Тряхнув головой, Саша открыл глаза. Прямо посреди землянки, по-восточному скрестив ноги, сидел его старый знакомый — джинн — и лукаво улыбался.

— Джинн! — не веря своим глазам, гаркнул Дужкин и от неожиданности даже отбросил от себя черепок.

— Собственной персоной, — подтвердил старичок. — Ну что, Санек, нагулялся?

В голове у Дужкина все мгновенно перевернулось, а затем встало на свои места в идеальном воинском порядке.

— Да! — выдохнул он.

— И чего же ты хочешь? — спросил джинн, свивая пальцами в косицу жидкую бороденку.

— Домой, — хрипло проговорил Саша. Он сделал это так, будто у него от ледяной воды заломило зубы: — Домой хочу! — Затем, вспомнив о своих жене и тесте, он безумным взглядом посмотрел на них и добавил: — Нас трое. Всех вместе — домой.

— Всех вместе нельзя, Санек, — покачал головой джинн.

Дужкин импульсивно обнял Луизу за плечи, ударил себя в грудь кулаком и пояснил:

— Это моя жена.

— И с женой нельзя, Санек, — с искренним сочувствием в голосе ответил джинн. — Здесь — пожалуйста, живи, сколько влезет. Я вам и свадебный подарочек прихватил. Скромный. А домой — только один. Ничего не поделаешь.

— Как же это?.. — растерянно проговорил Дужкин.

Ох, как тошно сделалось ему от слов джинна. Никогда в жизни Саша не испытывал такого желания крикнуть: «Да! Да! Да!» и такого стыда за свое желание. Джинн тихонько произнес:

— Они местные, Санек.

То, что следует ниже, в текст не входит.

/-! Reports (R396, R398) -/

/-- FLOOR follows s; its change to 1 is a disagreement (R398), whose raise ends the cycle (`disagrees`). -/
def State.floorCheck (s : State) : State :=
  let v := s.reserve
  if v.s < 1 / 50 && !v.empty then
    if v.floor then s else (s.setRsv { v with floor := true }).orReg aRsvFlags (bitw 9)
  else s.setRsv { v with floor := false }

/-- The raise of a FLOOR that was 0 at the start of the cycle. -/
def State.disagrees (s : State) (was : Bool) : List Raise :=
  if s.reserve.floor && !was then [{ src := srcDisagree }] else []

/-- The reported quantities in the cycle after an update. -/
def State.report (s : State) (i v : Rat) : State :=
  let s := s.floorCheck
  let e := s.reserve
  let x := if e.s < 0 then 0 else if 1 < e.s then 1 else e.s
  let soc : Nat := if e.floor then 200 else (ratOpen (x * 10000)).toNat
  let s := s.setReg aSoc (put (put 0 15 0 soc) 31 16 (min (rootOpen (e.p11 * 100000000)) 65535))
  let energy := ((s.cells : Rat) * s.qlrn * s.ocvIntegral ((soc : Rat) / 10000) * 10).floor.toNat
  let s := s.setReg aEnergy (BitVec.ofNat 32 energy)
  let watt := v * (-i)
  let avg : Rat := match e.power with
    | some old => old + (watt - old) * (1 - decay 100)
    | none => watt
  let s := s.setRsv { e with power := if e.supply then some avg else none }
  let s := s.setReg aRuntime (if e.supply then BitVec.ofNat 32 (ediv ((energy : Rat) / 10 * 3600) avg).floor.toNat else 0xFFFFFFFF#32)
  let soh := (ratOpen (ediv (10000 * s.qlrn) ((s.fld aEstCfg 15 0 : Rat) / 100))).toNat
  let s := s.setFld aSoh 31 16 (min soh 65535)
  let u := ratOpen (e.v1 * 10000)
  s.setFld aV1 31 16 (if -32768 ≤ u ∧ u < 32768 then unsgn 16 u else Config.v1Over u)

/-! Start of the estimator (R407) -/

/-- A stored variance; an unstated number for the pattern of an infinity or a NaN (log 6). -/
def storedRat (w : Word) : Rat := (fromBinary32 w).getD (Config.estQuot w.toNat)

/-- The invalid-state-record case. -/
def State.estReinit (s : State) : State :=
  let u := ediv ((s.last 114).toNat / 1000) (s.cells : Rat)
  (s.setRsv { s.reserve with s := s.ocvInverse u, v1 := 0, p11 := 1 / 25, p12 := 0, p22 := 1 / 10000, reinit := false }).orReg
    aRsvFlags (bitw 14)

/-- QLRN and LEARNED without a valid capacity record. -/
def State.forgetCapacity (s : State) : State :=
  (s.setRsv { s.reserve with learned := false }).setFld aSoh 15 0 (s.fld aEstCfg 15 0)

/-- Whole ampere-hours in and out count (R408), for a second at a current of i A. -/
def State.ampHours (s : State) (i : Rat) : State :=
  let v := s.reserve
  let out := v.outAh + (if i < 0 then -i / 3600 else 0)
  let inn := v.inAh + (if 0 < i then i / 3600 else 0)
  let s := s.setRsv { v with outAh := out - out.floor, inAh := inn - inn.floor }
  let s := s.forAll (List.range out.floor.toNat) (fun s _ => s.count 8)
  s.forAll (List.range inn.floor.toNat) (fun s _ => s.count 9)

/-- The estimator reads both records (R407), and applies the net charge of the time in which the device did not run as one
prediction step: with the current that carries it in 1 s (R392, R408; log 6). The first second starts. -/
def State.estStart (s : State) : State :=
  let s := if s.recordOk 0x24400 28 0x4B500031#32 then
      (s.setRsv { s.reserve with learned := true }).setFld aSoh 15 0 (s.sramWord 0x24404).toNat
    else s.forgetCapacity
  let s := s.setRsv { s.reserve with
    evalid := false, secs := 0, power := none, tickAt := s.timer 100000000, quietFrom := none
    iSum := 0, iCnt := 0, vSum := 0, vCnt := 0, last5 := [] }
  let out := s.reserve.offOut
  let inn := s.reserve.offIn
  let s := if s.recordOk 0x24000 60 0x4B500030#32 then
      let p11 := storedRat (s.sramWord 0x2400C)
      let s := s.setRsv { s.reserve with
        s := ((s.sramWord 0x24004).toInt : Rat) / 100000000
        v1 := ((s.sramWord 0x24008).toInt : Rat) / 1000000
        p11 := if p11 < 1 / 2500 then 1 / 2500 else p11
        p12 := storedRat (s.sramWord 0x24010), p22 := storedRat (s.sramWord 0x24014) }
      let s := s.setFld aV1 15 0 (s.sramWord 0x24018).toNat
      if out = 0 ∧ inn = 0 then s else s.predict (inn - out)
    else s.estReinit
  ((s.ampHours (-out)).ampHours inn).setRsv { ((s.ampHours (-out)).ampHours inn).reserve with offOut := 0, offIn := 0 }

/-! Conversions of the pack and of VIN (R392, R396, R400, R402 to R404) -/

/-- A reading of the pack current in A: SUPPLY, and the start of a discharge that may qualify for learning. -/
def State.setSupply (s : State) (i : Rat) : State :=
  let v := s.reserve
  let on := s.irest < -i
  let begins := on && !v.supply && v.orOn && v.fullBefore && s.bit aRsvCfg 23
  s.setRsv { v with supply := on, learn := v.learn || begins }

/-- A conversion of the pack current, in 0.5 mA: the second's sum, the quiet time, and the time for which a current above
IREST flows into the pack; a whole second of that ends the qualification (R400). -/
def State.currentSample (s : State) (x : Int) : State :=
  let i : Rat := x / 2000
  let s := s.setSupply i
  let v := s.reserve
  let charging := if s.irest < i then v.inFrom.or (some s.cycle) else none
  s.setRsv { v with
    iSum := v.iSum + x, iCnt := v.iCnt + 1, inFrom := charging
    quietFrom := if -s.irest ≤ i && i ≤ s.irest then v.quietFrom.or (some s.cycle) else none
    learn := v.learn && !charging.any (fun t => t + 100000000 ≤ s.cycle) }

Ты улетишь, и их не станет.

— Как? — потрясенно вымолвил Дужкин и посмотрел на Луизу. Его возлюбленная сидела, скромно опустив глаза, а ее папа смотрел в стену и насвистывал какой-то легкомысленный мотивчик.

— Ну что, будешь один возвращаться? — торопил его джинн.

— Да, — тяжело ответил Саша и еще раз украдкой взглянул на Луизу, чем, скорее всего, заставил перевернуться в гробу самого Шекспира, когда-то написавшего: «У всех влюбленных, как у сумасшедших, кипят мозги».

— А как же любовь-то, Санек? — хитро улыбаясь, спросил джинн.